The program would be fully paid by the government for three years, then it would go to 90 percent covered after that. What would happen, he asked, if the state agreed to then the program was cut.

"Then the state's on the hook," he said. "What happens then?"

Rep. Steve Vick, R-Dalton Gardens, said constituents have been hammering him about halting implementation of the Affordable Care Act, and ensuring the federal government doesn't "take away our guns" after the Sandy Hook shooting.

"That's what I'm hearing the most," Vick said.

He is optimistic about both issues. Gun ownership is already protected in Idaho's Constitution, he said.

"If (the federal government) were to pass anything, which I doubt they will, I don't think there's support for that even in D.C.," he said.

And Vick hopes to follow Oklahoma in suing the federal government over the employer mandate under the new health reform act.

"That's something I think has not been challenged," Vick said.

Vick plans to take another crack at a bill that would require a two-thirds vote to raise taxes and fees.

Vick also hopes to tweak Medicaid by establishing a competitive managed care system, he said.

Rep.
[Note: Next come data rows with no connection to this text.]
theorem holdWrite_only {s : State} {p : Nat} {f : List Byte} {fcsOk : Bool} {hbFail : Bool} : Only 1280474 s (holdWrite s p f fcsOk hbFail) := by
  unfold holdWrite
  try dsimp only
  all_goals (repeat' (first
    | with_reducible apply Only.refl
    | with_reducible apply lnkCount_keep rfl
    | with_reducible apply portPut_keep rfl
    | with_reducible apply wakeUp_keep rfl
    | with_reducible apply Only.foldl
    | with_reducible apply Only.foldl2
    | with_reducible apply Only.ite
    | split
    | dsimp only
    | intro _))
theorem holdWrite_keep {s : State} {p : Nat} {f : List Byte} {fcsOk : Bool} {hbFail : Bool} (hs : sub 1280474 n_ = true) (hk_ : Only n_ a_ s) : Only n_ a_ (holdWrite s p f fcsOk hbFail) := holdWrite_only.step hs hk_

theorem rxArrive_only {s : State} {p : Nat} {f : List Byte} {fcsOk : Bool} {kind : Nat} : Only 3927515 s (rxArrive s p f fcsOk kind) := by
  unfold rxArrive
  try dsimp only
  all_goals (repeat' (first
    | with_reducible apply Only.refl
    | with_reducible apply rxNormal_keep rfl
    | with_reducible apply rxNormal_keepE rfl (by assumption)
    | with_reducible apply holdWrite_keep rfl
    | with_reducible apply lnkCount_keep rfl
    | with_reducible apply waitsDrain_keep rfl
    | with_reducible apply touchFast_keep rfl
    | with_reducible apply Only.ite
    | with_reducible apply Only.ite2
    | split
    | dsimp only
    | intro _))
theorem rxArrive_keep {s : State} {p : Nat} {f : List Byte} {fcsOk : Bool} {kind : Nat} (hs : sub 3927515 n_ = true) (hk_ : Only n_ a_ s) : Only n_ a_ (rxArrive s p f fcsOk kind) := rxArrive_only.step hs hk_

theorem execFfpDataReceived_only {port : Nat} {frame : List Byte} {fcsOk : Bool} {s : State} : OOnly 3927515 s (execFfpDataReceived port frame fcsOk s) := by
  unfold execFfpDataReceived
  try dsimp only
  all_goals (repeat' (first
    | with_reducible apply Only.refl
    | with_reducible apply rxArrive_keep rfl
    | with_reducible apply OOnly.ite
    | with_reducible apply OOnly.next
    | dsimp only
    | intro _))

theorem execFfpAckReceived_only {port : Nat} {frame : List Byte} {fcsOk : Bool} {s : State} : OOnly 3927515 s (execFfpAckReceived port frame fcsOk s) := by
  unfold execFfpAckReceived
  try dsimp only
  all_goals (repeat' (first
    | with_reducible apply Only.refl
    | with_reducible apply rxArrive_keep rfl
    | with_reducible apply OOnly.ite
    | with_reducible apply OOnly.next
    | dsimp only
    | intro _))

theorem execFfpHeartbeatReceived_only {port : Nat} {frame : List Byte} {fcsOk : Bool} {s : State} : OOnly 3927515 s (execFfpHeartbeatReceived port frame fcsOk s) := by
  unfold execFfpHeartbeatReceived
  try dsimp only
  all_goals (repeat' (first
    | with_reducible apply Only.refl
    | with_reducible apply rxArrive_keep rfl
    | with_reducible apply OOnly.ite
    | with_reducible apply OOnly.next
    | dsimp only
    | intro _))

theorem execFfpCardReportReceived_only {port : Nat} {frame : List Byte} {fcsOk : Bool} {s : State} : OOnly 3927515 s (execFfpCardReportReceived port frame fcsOk s) := by
  unfold execFfpCardReportReceived
  try dsimp only
  all_goals (repeat' (first
    | with_reducible apply Only.refl
    | with_reducible apply rxArrive_keep rfl
    | with_reducible apply OOnly.ite
    | with_reducible apply OOnly.next
    | dsimp only
    | intro _))

theorem execFfpRetransmitReqReceived_only {port : Nat} {frame : List Byte} {fcsOk : Bool} {s : State} : OOnly 3927515 s (execFfpRetransmitReqReceived port frame fcsOk s) := by
  unfold execFfpRetransmitReqReceived
  try dsimp only
  all_goals (repeat' (first
    | with_reducible apply Only.refl
    | with_reducible apply rxArrive_keep rfl
    | with_reducible apply OOnly.ite
    | with_reducible apply OOnly.next
    | dsimp only
    | intro _))

theorem execAckSendTimer_only {queue : Nat} {s : State} : OOnly 147473 s (execAckSendTimer queue s) := by
  unfold execAckSendTimer
  try dsimp only
  all_goals (repeat' (first
    | with_reducible apply Only.refl
    | with_reducible apply txControl_keep rfl
    | with_reducible apply Only.foldl
    | with_reducible apply Only.foldl2
    | with_reducible apply Only.ite
    | with_reducible apply OOnly.ite
    | with_reducible apply OOnly.next
    | split
    | dsimp only
    | intro _))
Vito Barbieri, R-Dalton Gardens, expects an interesting dynamic in this legislative session, with more than 20 new House members.

He hopes to float a bill adjusting how local improvement districts are created, he said.

Constituents are demanding a say in agencies' creation of such funding mechanisms, he said.

"We've got to revamp that so a district can't unilaterally determine whether to form an LID," he said.

Barbieri is partnering with Nonini on a bill to create a tax credit scholarship program.

"It looks like an excellent program that would very well in Idaho," he said, noting that it has been successful in Georgia.

Legislative town hall slated

- Local legislators will hold a town hall meeting on Jan. 26 at American Legion Post 143 in Post Falls from 9-11 a.m. An update on the session will be provided and there will be an opportunity to ask questions.